The results suggested that methodological and reporting quality should be controlled strictly during the design, implementation, interpretation, and report of experimental research. The SYRCLE tool and ARRIVE guideline could be used to assess the whole process of the animal experiment both rigorously and comprehensively. Nowadays, most studies have low methodological and reporting quality. A recent research (Zhang et al. 2019a) shows that Chinese basic medical researchers have a low awareness and use rates of the SYRCLE tool and the ARRIVE guideline, leading to the low quality of animal studies in Chinese journals (Wang et al. 2019). In this review, 80% of studies are published in Chinese-language journals. Therefore, it is necessary to take specific measures to promote and popularize these standards and specifications and to introduce them into guidelines of Chinese domestic journals as soon as possible so as to raise awareness and increase utilization rates of researchers and journal editors.

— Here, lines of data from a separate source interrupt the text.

-- ==== Sys2Proof/Machine/Sec.lean ====
section
/-! DEFINITION. The Cloister: derived, imported and generated keys, attestation, lifecycle transitions, firmware images and their
verification, staging and switching; and the tamper unit (R493 to R527). -/

namespace Sys2Proof.Machine

/-- SEC changed. -/
def updSec (f : Sec → Sec) (s : State) : State := { s with sec := f s.sec }

/-! ### Attributes and records (R494, R499, R506) -/

/-- *Key attributes*: USAGE, CLASS, LIFECYCLE, VOLATILE, IMPORTED, DERIVED, GENERATED_INSIDE; NON_EXPORTABLE is always 1. -/
def keyAttrs (usage cls lc : Nat) (vol imp der gen : Bool) : Nat :=
  usage * 4096 + cls * 256 + lc * 32 + 16 * b2n vol + 8 * b2n imp + 4 * b2n der + 2 + b2n gen

/-- The AAD of a record: its slot number and attributes. -/
def recAad (slot attrs : Nat) : Bytes := le 1 slot ++ le 4 attrs

/-- A record put in its place. -/
def putRec (r : KeyRec) : List KeyRec → List KeyRec
  | [] => [r]
  | x :: t => if r.slot < x.slot then r :: x :: t else if r.slot = x.slot then r :: t else x :: putRec r t

/-- A key stored as a record wrapped under a storage key, with a fresh nonce. -/
def wrapRec (storage : Bytes) (slot attrs : Nat) (key : Bytes) (s : State) : State :=
  let (nonce, s) := trngBytes 12 s
  let c := gcmSeal storage nonce (recAad slot attrs) key
  updSec (fun x => { x with records := putRec ⟨slot, attrs, nonce, c.1, c.2⟩ x.records }) s

/-- The key of a record under a storage key. -/
def unwrapRec (storage : Bytes) (r : KeyRec) : Option Bytes := gcmOpen storage r.nonce (recAad r.slot r.attrs) r.wrapped r.tag

/-- The PUF key of this device: a physical value (R497; FREE VALUE of kind 48, log entry 13). -/
def pufKey : Bytes := le 32 (Config.openValue 48 0)

/-- AAD of the wrapped root secret (R498). -/
def rootAad (s : State) : Bytes := s.sec.deviceId ++ ascii "AKN ROOT"

/-- The root secret unwrapped. -/
def rootSecret (s : State) : Option Bytes := s.sec.root.bind fun r => gcmOpen pufKey r.1 (rootAad s) r.2.1 r.2.2

/-- PRK of R499. -/
def prkOf (s : State) : Option Bytes := (rootSecret s).map fun r => hkdfExtract s.sec.deviceId r

/-- A scalar derived from a PRK (R499). -/
def deriveScalar (prk label : Bytes) : Nat := ofBE (hkdfExpand prk label 72) % (p384n - 1) + 1

/-- The storage key of a lifecycle code. -/
def storageKey (prk : Bytes) (lc : Nat) : Bytes := hkdfExpand prk (ascii "AKN STORE" ++ le 1 lc) 32

/-- An operation that needs random bits cannot run (R498). -/
def noRandom (s : State) : Bool := s.sec.trngStopped

/-- INTERNAL, as an operation that needs random bits answers while the TRNG is stopped. -/
def needRandom (s : State) (k : CmdRes) : CmdRes := if noRandom s then .done stInternal false [] s else k

/-! ### Sessions and zeroisation (R98, R523) -/

/-- The first of the two key slots of a transport's session (R495). -/
def sessionSlot : Transport → Nat
  | .xspi => 6
  | .udp => 8
  | .uart => 10

/-- The session of a transport ends and its keys are erased. -/
def endSession (t : Transport) (s : State) : State :=
  let s := setLink t { linkOf s t with session := none } s
  eraseKey (sessionSlot t + 1) (eraseKey (sessionSlot t) s)

/-- Every session ends. -/
def endSessions (s : State) : State := endSession .uart (endSession .udp (endSession .xspi s))

/-- Every slot and buffer zeroised (R523). Every session ends with its keys, also where no LOCKDOWN follows (log entry 127, DESIGN
CHOICE: R98 does not list it). -/
def zeroise (s : State) : State := updSec (fun x => { x with slots := [], keysLoaded := false }) (endSessions s)

/-! ### BOOT (R497 to R499, R511, R516) -/

/-- The key of a record loaded into its slot. -/
def loadRec (storage : Bytes) (s : State) (r : KeyRec) : State :=
  match unwrapRec storage r with
  | some k => putKey r.slot r.attrs k s
  | none => s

Although we follow strict procedures in this review, it still has some limitations. Firstly, to some extent, the quality defects of the included studies affect our evaluation results. Secondly, the literatures included in our study are only in Chinese and English languages, which may have a linguistic bias. Thirdly, this is the first time that the evaluation analysts use the SYRCLE tool and ARRIVE guideline. The evaluation of many items involved is inevitably subjective and may have led to bias. Finally, the findings may not be applicable to other traditional Chinese medicine trials due to the interventions merely contained BHD and the species restricted to rats.

Conclusions

BHD has been used increasingly in the preclinical researches to treat CIRI, which seems to be a potential treatment option for alleviating CIRI in patients. However, based on the SYRCLE tool and ARRIVE guideline, the methodological and reporting quality of BHD against CIRI were poor. Our findings will urge journal editors; the researchers, clinicians, and reviewers; or funding agencies to pay more attention to address these deficiencies and strengthen training to meet relevant requirements on methodologies and reporting quality by strictly adopting and adhering to well-developed reporting guidelines: the SYRCLE tool and ARRIVE guideline.